March

The light in March is fresh. The sun is catching the trees and fields, it glances on the hill-tops and it fills out the shadows with a new vigour alerting us to the arrival of spring. Emily Dickinson (1830-1886), that extraordinary poet from Amherst, Massachusetts, who spent the latter part of her life secluded in her room at the family home and wrote over 1800 poems, few of which were published in her lifetime, was alive to the moods of light in a painterly way.
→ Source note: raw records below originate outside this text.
-- ==== Sys2Proof/Machine/Map.lean ====
section
/-! DEFINITION. The register fabric: which page an address lies in (R392, R395 to R397). -/

namespace Sys2Proof.Machine

/-- Every page, in the order of R396. -/
def allPages : List Page :=
  [.dev, .flt, .hkp, .clk, .evr, .bgl, .phl, .nvm, .sec, .slu, .mem, .dsc, .pol, .acq, .oct, .seq, .mce, .cdi]

/-- The instance of page `p` that the fabric address lies in. -/
def pageInst (p : Page) (a : Nat) : Option Nat :=
  if p.base ≤ a ∧ a < p.base + 4096 * p.count then some ((a - p.base) / 4096) else none

/-- The page and instance of a fabric address (R396, R397). -/
def locate (a : Nat) : Option PageRef := allPages.findSome? (fun p => (pageInst p a).map (fun n => ⟨p, n⟩))

/-- The offset of an address in its page. -/
def pageOff (a : Nat) : Nat := a % 4096

end Sys2Proof.Machine
end

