/-- Drivers, loads and units of an octet go off, waiting edges are discarded, its monitors deassert (R24, R78, R280, R301). CONNECT
stays as it is (R104), with the claim that goes with it (R114). -/
def octOff (s : State) (o : Nat) : State :=
  forAll (octChans o) s (fun s c =>
    let s1 := tdcCut s c
    let s2 := setChan s1 c { chanOf s1 c with
      drv := .off, edges := [], lastDrive := none, lastEff := [], win := none, park := none
      conv := none, waitConv := none, burst := none, ops := [], rangeOld := none, reconnect := false }
    let s3 := setClaim s2 c (claimOf (pmuMode s2 c) (pmuRange s2 c) (pmuForce s2 c) (pmuConn s2 c))
    levOff s3 c (now s3))

/-- Deskew changes that waited for a vector word take effect on an octet that is not ACTIVE (R158). -/
def octDeskew (s : State) (o : Nat) : State := forAll (octChans o) s dueDeskew

/-- An octet takes the pin state SAFE (R78, R136): FAULT levels are applied. A die that is not initialised stays HIZ (R79). -/
def octSafe (s : State) (o : Nat) : State :=
  let s1 := octOff s o
  octDeskew (if (dieOf s1 (o / 8)).inited then setPstate (applyFaultDacs s1 o) o 1 else s1) o

/-- An octet takes the pin state IDLE (R80). Leaving SAFE resets the comparator and monitor outputs (R87) and the VALID of
results (R118, R293). On an isolated die it stays in SAFE (R412). -/
def octIdle (s : State) (o : Nat) : State :=
  if isoDie s (o / 8) then octSafe s o
  else
  let fresh := decide (getF s F.OCT_STATE_PSTATE o < 2)
  let s0 := if fresh then selfcalLeave (setF (setF s F.OCT_COND_CMPH o 0) F.OCT_COND_CMPL o 0) o else s
  let s1 := forAll (octChans o) s0 (fun s c =>
    let x := chanOf s c
    let s1 := setChan s c { x with
      drv := idleDrv s c, edges := [], lastDrive := none, lastEff := [], win := none, park := none
      levH := if fresh then false else x.levH, levL := if fresh then false else x.levL }
    if fresh then setF (setF s1 (F.OCT_X2_RESULT_VALID (c % 8)) o 0) (F.OCT_X7_FREQN_VALID (c % 8)) o 0 else s1)
  octDeskew (setPstate s1 o 2) o

/-- The first vector word moves an octet to ACTIVE (R79, R80). -/
def octActive (s : State) (o : Nat) : State := setPstate s o 3

/-- An octet whose rails have gone out of range is in HIZ (R78): no clamp carries current, a self-calibration abandons it (R160), and
what its polder had ordered of its units is over (R104, R119). -/
def octHiz (s : State) (o : Nat) : State :=
  let s1 := forAll (octChans o) (octOff (selfcalLeave s o) o) (fun s c => setChan s c { chanOf s c with clampT := none })
  let s2 := setF s1 F.OCT_STATE_PSTATE o 0
  match owner s2 o with
  | some p => showPmu s2 p
  | none => s2

/-- The pin state that the polder of an octet gives it (R78), taken when the rails are back in range. -/
def octBack (s : State) (o : Nat) : State :=
  match owner s o with
  | none => octSafe s o
  | some p =>
    match rsOf s p with
    | .off | .dike => octSafe s o
    | .idle | .armed => octIdle s o
    | _ => octActive (octIdle s o) o

/-- R78: the pin states follow the rails; with no main power every octet is in HIZ. A die not yet initialised stays there (R79). -/
def pinRails (s : State) : State :=
  forAll (List.range 64) s (fun s o =>
    let hiz := getF s F.OCT_STATE_PSTATE o == 0
    if railsBad s o || !isSet s F.DEV_STATE_MAINPWR 0 then (if hiz then s else octHiz s o)
    else if hiz && (dieOf s (o / 8)).inited then octBack s o else s)

/-! Fails (R91 to R95, R202). -/

/-- R202: a fail of a member reaches the latches of its binding. -/
def failLatch (s : State) (p : Nat) : State :=
  match (polOf s p).bind with
  | none => s
  | some b =>
    if isSet s F.POL_STATE_BENCHED p then s
    else
      let x := bndOf s b
      let fm := if x.failedM.contains p then x.failedM else p :: x.failedM
      let s1 := setB (setBnd s b { x with failedM := fm }) b F.SEQ_COND_FAIL_ANY F.MCE_COND_FAIL_ANY 1
      if (active s p).all (fun q => fm.contains q) then setB s1 b F.SEQ_COND_FAIL_ALL F.MCE_COND_FAIL_ALL 1 else s1

/-- R94: the first failing vector is captured; further fails of that vector complete the capture. -/
def firstFail (s : State) (p : Nat) (r : VecRef) (t : Nat) : State :=
  if isSet s F.POL_FF_INFO_VALID p then
    if getF s F.POL_FF_VWI_LO_VWI p + 2 ^ 32 * getF s F.POL_FF_VWI_HI_VWI p == r.vwi % 2 ^ 40 && getF s F.POL_FF_VWI_HI_VEC p == r.vec
    then setF (setF s F.POL_FF_INFO_NCH p (getF s F.POL_FF_INFO_NCH p + 1)) F.POL_FF_INFO_TCH p
      (Nat.min t (getF s F.POL_FF_INFO_TCH p))
    else s
  else
    let s1 := setF (setF s F.POL_FF_VWI_LO_VWI p (r.vwi % 2 ^ 32)) F.POL_FF_VWI_HI_VWI p (r.vwi / 2 ^ 32)
    let s2 := setF (setF s1 F.POL_FF_VWI_HI_VEC p r.vec) F.POL_FF_INFO_NCH p 1
    let s3 := setF (setF s2 F.POL_FF_INFO_TCH p t) F.POL_FF_INFO_VALID p 1
    raise (set64 s3 F.POL_FF_STAMP_LO_T F.POL_FF_STAMP_HI_T p r.start) .pol p E.POL_FIRST_FAIL

/-- R96: the count of failing vectors reaches SOF_COUNT. -/
def sofReached (s : State) (p : Nat) : State :=
  let m := getF s F.POL_FAILCFG_SOF_MODE p
  if (m == 1 || m == 2) && getF s F.POL_FAILVEC_N p == Nat.max 1 (getF s F.POL_SOF_COUNT_N p)
  then setPol s p { polOf s p with sof := true } else s
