-- ==== Sys2Proof/Machine/Sec.lean ====
section
/-! DEFINITION. Security: firmware images, anti-rollback, keys, lifecycle, attestation, Custodian sessions, the mailbox (R447 to
R449, R457 to R466). -/

namespace Sys2Proof.Machine

def secOf (s : State) (p : Nat) : SecP := Store.get s.sec.ports {} p
def setSec (s : State) (p : Nat) (x : SecP) : State := { s with sec := { s.sec with ports := Store.put s.sec.ports {} p x } }

def romrec (s : State) : Bool := isSet s F.SEC_STATE_ROMREC 0

/-- The epoch of a port (R379). -/
def epochOf (s : State) (p : Nat) : Nat := getF s F.PHL_STATE_EPOCH (sessPort s p)

/-! Anti-rollback and keys (R449, R458). -/

/-- ARB.ADV. -/
def advGo (s : State) : State :=
  if romrec s || s.otp.lc == 0 then raise s .sec 0 E.SEC_ARB_REJECT
  else
    let n := Nat.max s.otp.arb (match s.sec.img with | some x => x.svn.toNat | none => 0)
    setF { s with otp := { s.otp with arb := n } } F.SEC_ARB_COUNT 0 n

/-- KEYCTL.PROG carried by `port`. -/
def progGo (s : State) (port : Nat) : State :=
  let k := getF s F.SEC_KEYCTL_SLOT 0
  if s.otp.lc == 3 || !(Store.get s.otp.okh [] k).isEmpty then raise s .sec 0 E.SEC_KEY_REJECT
  else
    setF { s with otp := { s.otp with okh := Store.put s.otp.okh [] k (Memory.readN s.mbox (mbReq port) 32) } }
      F.SEC_KEYSLOT_PROGD 0 (getF s F.SEC_KEYSLOT_PROGD 0 ||| 2 ^ k)

/-- KEYCTL.REVOKE. -/
def revokeGo (s : State) : State :=
  let k := getF s F.SEC_KEYCTL_SLOT 0
  setF { s with otp := { s.otp with revoked := if s.otp.revoked.contains k then s.otp.revoked else k :: s.otp.revoked } }
    F.SEC_KEYSLOT_REVOKED 0 (getF s F.SEC_KEYSLOT_REVOKED 0 ||| 2 ^ k)

/-! Lifecycle (R459, R460). -/

/-- R460: TARGET follows the present lifecycle; only Development may be skipped. -/
def lcLater (lc t : Nat) : Bool := t == lc + 1 || (lc == 0 && t == 2)

/-- LCCTL.GO. -/
def lcGo (s : State) : State :=
  let t := getF s F.SEC_LCCTL_TARGET 0
  if getF s F.SEC_LCCTL_KEY 0 ≠ 0x5A then s
  else if lcLater s.otp.lc t && (List.range 64).all (fun p => rsOf s p == .off || rsOf s p == .dike) then
    setF { s with sec := { s.sec with lcTo := some t } } F.SEC_LCCTL_GO 0 1
  else raise s .sec 0 E.SEC_LC_REJECT

def showLc (s : State) : State := setF (setF s F.SEC_STATE_LIFECYCLE 0 s.otp.lc) F.DEV_STATE_LIFECYCLE 0 s.otp.lc

/-- LC_DONE: the fuses are blown. -/
def lcEnd (s : State) : State :=
  match s.sec.lcTo with
  | none => s
  | some t =>
    let s1 := showLc { s with sec := { s.sec with lcTo := none }, otp := { s.otp with lc := t } }
    let s2 := raise (setF s1 F.SEC_LCCTL_GO 0 0) .sec 0 E.SEC_LC_DONE
    if t = 3 then
      forAll [0, 1] { s2 with otp := { s2.otp with seeds := false },
                              nvm := { s2.nvm with recs := s2.nvm.recs.filter (fun x => x.ring == 3) } }
        (fun s p => lowerSess s p 1)
    else s2

def execLcDone (s : State) : Host.Outcome State Fault Refusal := .next (lcEnd (cycle s))

/-! Custodian sessions (R463, R464). -/

/-- Ten seconds. -/
def tenSeconds : Stamp := ticks 16000000000

/-- The nonce of a port as bytes. -/
def nonceBytes (s : State) (p : Nat) : List Byte := (List.range 8).flatMap (fun j => toBytes 4 (getF s (F.SEC_NONCE_N p j) 0))

/-- AUTHCTLp.CHREQ: a fresh nonce bound to the port's epoch. -/
def chreqGo (s : State) (p : Nat) : State :=
  let v := (Config.nonce s.free).toNat
  let s1 := forAll (List.range 8) { s with free := s.free + 1 } (fun s j => setF s (F.SEC_NONCE_N p j) 0 (bits v (32 * j) 32))
  setSec (setF s1 (F.SEC_AUTHSTAT_EPOCH p) 0 (epochOf s p)) p { secOf s1 p with chal := some (now s) }

/-- The result of a check that starts now (R464). -/
def authVerdict (s : State) (p : Nat) : Nat :=
  let x := secOf s p
  let k := getF s (F.SEC_AUTHCTL_SLOT p) 0
  let key := Memory.readN s.mbox (mbReq p) 48
  let msg := toBytes 8 s.otp.serial.toNat ++ toBytes 1 p ++ toBytes 1 (getF s (F.SEC_AUTHSTAT_EPOCH p) 0) ++ nonceBytes s p
  if (match x.lockout with | some t => earlier (now s) t | none => false) then 8
  else if s.otp.lc = 3 then 7
  else if (match x.chal with | some t => earlier (t + tenSeconds) (now s) | none => true) then 2
  else if !okhValid s k then 3
  else if Config.sha256 key ≠ Store.get s.otp.okh [] k then 4
  else if !Config.slhVerify key ctxAuth msg (Memory.readN s.mbox (mbReq p + 48) 16224) then 5
  else if getF s (F.SEC_AUTHSTAT_EPOCH p) 0 ≠ epochOf s p then 6
  else 1

/-- AUTHCTLp.GO: the challenge is used. -/
def authGo (s : State) (p : Nat) : State :=
  setF (setSec s p { secOf s p with chal := none, verdict := some (authVerdict s p), goEpoch := epochOf s p })
    (F.SEC_AUTHCTL_GO p) 0 1

/-- The check ends: RESULT is set, the session is raised or unchanged. -/
def authEnd (s : State) (p : Nat) : State :=
  let x := secOf s p
  match x.verdict with
  | none => s
  | some v =>
    let r := if v ≠ 8 ∧ x.goEpoch ≠ epochOf s p then 6 else v
    let s1 := setF (setF s (F.SEC_AUTHSTAT_RESULT p) 0 r) (F.SEC_AUTHCTL_GO p) 0 0
    if r = 1 then
      raise (setSess (setSec s1 p { x with verdict := none, fails := 0 }) p 2) .sec 0 E.SEC_AUTH_OK
    else
      let y := if r = 8 then { x with verdict := none }
        else if x.fails = 3 then { x with verdict := none, fails := 0, lockout := some (now s + tenSeconds) }
        else { x with verdict := none, fails := x.fails + 1 }
      raise (setSec s1 p y) .sec 0 E.SEC_AUTH_FAIL

def execAuthResult (port : Fin 2) (s : State) : Host.Outcome State Fault Refusal := .next (authEnd (cycle s) port.val)

/-! Attestation (R462). -/

/-- The privileged fields of a page and instance outside the indirect spaces, without FORCE. -/
def privRows (p : Page) (n : Nat) : List (Fld × Nat) :=
  ((pageRows p n).filter (fun f => f.priv && f != F.FORCE p)).map (fun f => (f, n))

/-- The fields of FLT space 0x1, word by word. -/
def fltWords : List (Fld × Nat) :=
  (List.range 192).flatMap (fun i => [F.FLT_X1_EN i, F.FLT_X1_CLASS i, F.FLT_X1_REACT i, F.FLT_X1_AUTOREC i, F.FLT_X1_QUIET i,
    F.FLT_X1_TGT i].map (fun f => (f, 0)))

/-- The fields that the configuration digest covers, in the order of R406. -/
def digestFields : List (Fld × Nat) :=
  allPages.flatMap (fun p => (List.range p.count).map (fun n => (F.FORCE p, n))) ++ privRows .dev 0 ++
  (List.range 64).flatMap (privRows .pol) ++
  (List.range 64).flatMap (fun o => (List.range 8).flatMap (fun j => [(F.OCT_X1_CLAMP_CLHI j, o), (F.OCT_X1_CLAMP_CLLO j, o)])) ++
  (List.range 64).flatMap (fun o => (List.range 8).flatMap (fun j => [(F.OCT_X6_DSKD_DDSK j, o), (F.OCT_X6_DSKC_CDSK j, o),
    (F.OCT_X6_TCOEF_TCD j, o), (F.OCT_X6_TCOEF_TCC j, o), (F.OCT_X6_CALINFO_T0 j, o)])) ++
  (List.range 4).flatMap (privRows .dsc) ++ privRows .clk 0 ++ privRows .bgl 0 ++ privRows .phl 0 ++ privRows .flt 0 ++ fltWords ++
  privRows .hkp 0 ++ privRows .nvm 0 ++ privRows .sec 0

/-- A loaded record, whole: header, payload, CRC field and commit word (R452). -/
def recWhole (r : NvmRecord) : List Byte :=
  let body := toBytes 2 r.typ.toNat ++ toBytes 2 r.ver.toNat ++ toBytes 4 r.payload.length ++ toBytes 8 r.seq.toNat ++
    r.payload ++ List.replicate ((4 - r.payload.length % 4) % 4) 0
  body ++ toBytes 4 (crc32c body).toNat ++ toBytes 4 r.commit.toNat

/-- The fields of a report made now with the host's nonce. -/
def reportBody (s : State) (nonce : List Byte) : List Byte :=
  let svn := match s.sec.img with | some x => x.svn.toNat | none => 0
  toBytes 4 1 ++ toBytes 8 s.otp.serial.toNat ++ toBytes 1 s.otp.lc ++ toBytes 1 s.otp.arb ++ toBytes 1 svn ++
    toBytes 1 (b2n s.sec.slotB) ++ Config.sha256 Config.bootRom ++
    Config.sha256 (match s.sec.img with | some x => imgBytes x | none => []) ++
    Config.sha256 ((storeTypes.filterMap (loadedOf s)).flatMap recWhole) ++
    Config.sha256 (digestFields.flatMap (fun x => toBytes 4 (getF s x.1 x.2))) ++
    toBytes 8 s.bdn.toNat ++ nonce

/-! The mailbox (R465). -/

/-- The request of a port: its operation, length and payload. -/
def mbOp (s : State) (p : Nat) : Nat := ofBytes (Memory.readN s.mbox (mbReq p) 2)
def mbLen (s : State) (p : Nat) : Nat := ofBytes (Memory.readN s.mbox (mbReq p + 4) 4)
def mbPay (s : State) (p n : Nat) : List Byte := Memory.readN s.mbox (mbReq p + 16) n

/-- An operation of port `p` is under way; its reply waits for MB_DONE. -/
def mbRun (s : State) (p st : Nat) (reply : List Byte) (flash : Option FwImage) : State :=
  setF (setSec s p { secOf s p with mbStat := some st, mbReply := reply, mbFlash := flash }) (F.SEC_MBCTL_GO p) 0 1

/-- The operation of port `p` ends with a reply and a status. -/
def mbEnd (s : State) (p st : Nat) (reply : List Byte) : State :=
  let a := mbRep p
  let s1 := { s with mbox := Memory.writeN (Memory.writeN s.mbox (a + 4) (toBytes 4 reply.length)) (a + 16) reply }
  let s2 := setSec s1 p { secOf s1 p with mbStat := none, mbReply := [], mbFlash := none }
  raise (setF (setF s2 (F.SEC_MBSTAT_STATUS p) 0 st) (F.SEC_MBCTL_GO p) 0 0) .sec 0
    (if p = 0 then E.SEC_MB_DONE0 else E.SEC_MB_DONE1)

/-- NVM_READ: the newest record of a type; of FAULT entries the newest 1,024. -/
def nvmReply (s : State) (typ : Nat) : Option (List Byte) :=
  if typ = 0x10 then
    let l := ((s.nvm.recs.filter (fun x => committed x.r && x.r.typ.toNat == 0x10)).map (fun (x : FlashRec) => x.r)).reverse.take 1024
    l.head?.map (fun (r : NvmRecord) => toBytes 8 r.seq.toNat ++ l.flatMap (·.payload))
  else
    let r : Option NvmRecord := match loadedOf s typ with
      | some r => some r
      | none => if storeTypes.contains typ then none else (newestOf s typ).map (fun x => x.r)
    r.map (fun (r : NvmRecord) => toBytes 8 r.seq.toNat ++ r.payload)

/-- A reply that may be missing: its status is then free, since the manual states none. -/
def mbReplyRun (s : State) (p : Nat) (r : Option (List Byte)) : State :=
  match r with
  | some bs => mbRun s p 0 bs none
  | none => mbRun (freeW s).2 p ((freeW s).1.toNat % 256) [] none

/-- FW_UPDATE with the image `bs` whole. -/
def fwTake (s : State) (p : Nat) (bs : List Byte) : State :=
  match parseImg bs with
  | some x => if imgOk s x then mbRun s p 0 [] (some x) else mbRun s p 3 [] none
  | none => mbRun s p 3 [] none

/-- FW_UPDATE in ROM recovery: the bytes of the request area follow those taken before. -/
def fwPiece (s : State) (p : Nat) : State :=
  let bs := s.sec.recov ++ mbPay s p (mbLen s p)
  let whole := 16384 + ofBytes (bs.take 4)
  if 4 ≤ bs.length ∧ whole ≤ bs.length then fwTake { s with sec := { s.sec with recov := [] } } p bs
  else mbRun { s with sec := { s.sec with recov := bs } } p 0 [] none

/-- MBCTLp.GO, written by an initiator with privilege when `priv`. The ROM in recovery knows FW_UPDATE only (R455). -/
def mbGo (s : State) (p : Nat) (priv : Bool) : State :=
  let op := mbOp s p
  let len := mbLen s p
  if romrec s ∧ op ≠ 3 then mbRun s p 1 [] none
  else if op = 1 ∧ len = 0 then mbReplyRun s p ((loadedOf s 6).map (·.payload))
  else if op = 2 ∧ len = 32 then
    if s.otp.lc = 3 then mbRun s p 2 [] none
    else
      let s1 := setSec { s with sec := { s.sec with att := s.sec.att ++ [p] } } p { secOf s p with mbReply := mbPay s p 32 }
      setF (setF s1 F.SEC_STATE_ATTBUSY 0 1) (F.SEC_MBCTL_GO p) 0 1
  else if op = 3 ∧ (if romrec s then decide (len ≤ 65520) else len == 12) then
    if !priv then mbRun s p 2 [] none
    else if s.nvm.op.isSome then mbRun s p 4 [] none
    else if romrec s then fwPiece s p
    else
      let q := mbPay s p 12
      fwTake s p (Memory.readN s.dram (ofBytes (q.take 8)) (ofBytes (q.drop 8)))
  else if op = 4 ∧ len = 2 then mbReplyRun s p (nvmReply s (ofBytes (mbPay s p 2)))
  else mbRun s p 1 [] none

/-- The slot that FW_UPDATE writes: the one not running. -/
def spareSlotB (s : State) : Bool := s.sec.img.isSome && !s.sec.slotB

/-- A slot takes an image. -/
def flashSlot (s : State) (b : Bool) (x : FwImage) : State :=
  let h := getF s F.NVM_POH_H 0
  let n := if b then { s.nvm with slotB := some x, hourB := h, eraseB := s.nvm.eraseB + 1, slotHr := some h }
    else { s.nvm with slotA := some x, hourA := h, eraseA := s.nvm.eraseA + 1, slotHr := some h }
  let s1 := { s with nvm := n }
  setF s1 F.NVM_WEAR_N 0 (wearOf s1)

/-- MB_DONE. -/
def execMbDone (port : Fin 2) (ok : Bool) (s : State) : Host.Outcome State Fault Refusal :=
  let s := cycle s
  let p := port.val
  let x := secOf s p
  .next (match x.mbStat with
    | none => s
    | some st =>
      match x.mbFlash with
      | none => mbEnd s p st x.mbReply
      | some img => if ok then mbEnd (flashSlot s (spareSlotB s) img) p 0 [] else mbEnd s p 5 [])

/-- ATTEST_DONE: the report of the port at the front of the queue, over the nonce that its request gave, is signed and written, from
BOOT 1 on. -/
def execAttestDone (port : Fin 2) (s : State) : Host.Outcome State Fault Refusal :=
  let s := cycle s
  let p := port.val
  .next (match s.sec.att with
    | [] => s
    | q :: l =>
      if q = p ∧ getF s F.DEV_STATE_BOOT 0 ≠ 0 then
        let body := reportBody s (secOf s p).mbReply
        mbEnd (setF { s with sec := { s.sec with att := l } } F.SEC_STATE_ATTBUSY 0 (b2n (!l.isEmpty))) p 0
          (body ++ Config.slhSign ctxAtt body)
      else s)

end Sys2Proof.Machine
end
Her poem, ‘A light exists in Spring’ has illuminated the way I have looked at the countryside in this first week of March:

A Light exists in Spring
Not present on the year
At any other period-
When March is scarcely here

A Color stands abroad
On Solitary Fields
That Science cannot overtake
But Human Nature feels.

It waits upon the lawn,
It shows the furthest Tree
Upon the furthest slope you know
It almost speaks to you.

Then as Horizons step
Or Noons report away
Without the Formula of Sound
It passes and we stay-

A quality of loss
Affecting our content
As Trade had suddenly encroached
Upon a Sacrament.

Emily Dickinson

Dickinson’s poetry is often like a riddle, a riddle that is always trying to uncover the wonder that she feels in the presence of nature. The uncomfortable syntax and quirky punctuation are not there to confuse and bewilder us, they are testament to her own perplexity in the face of the inexplicable that, ‘Science cannot overtake.’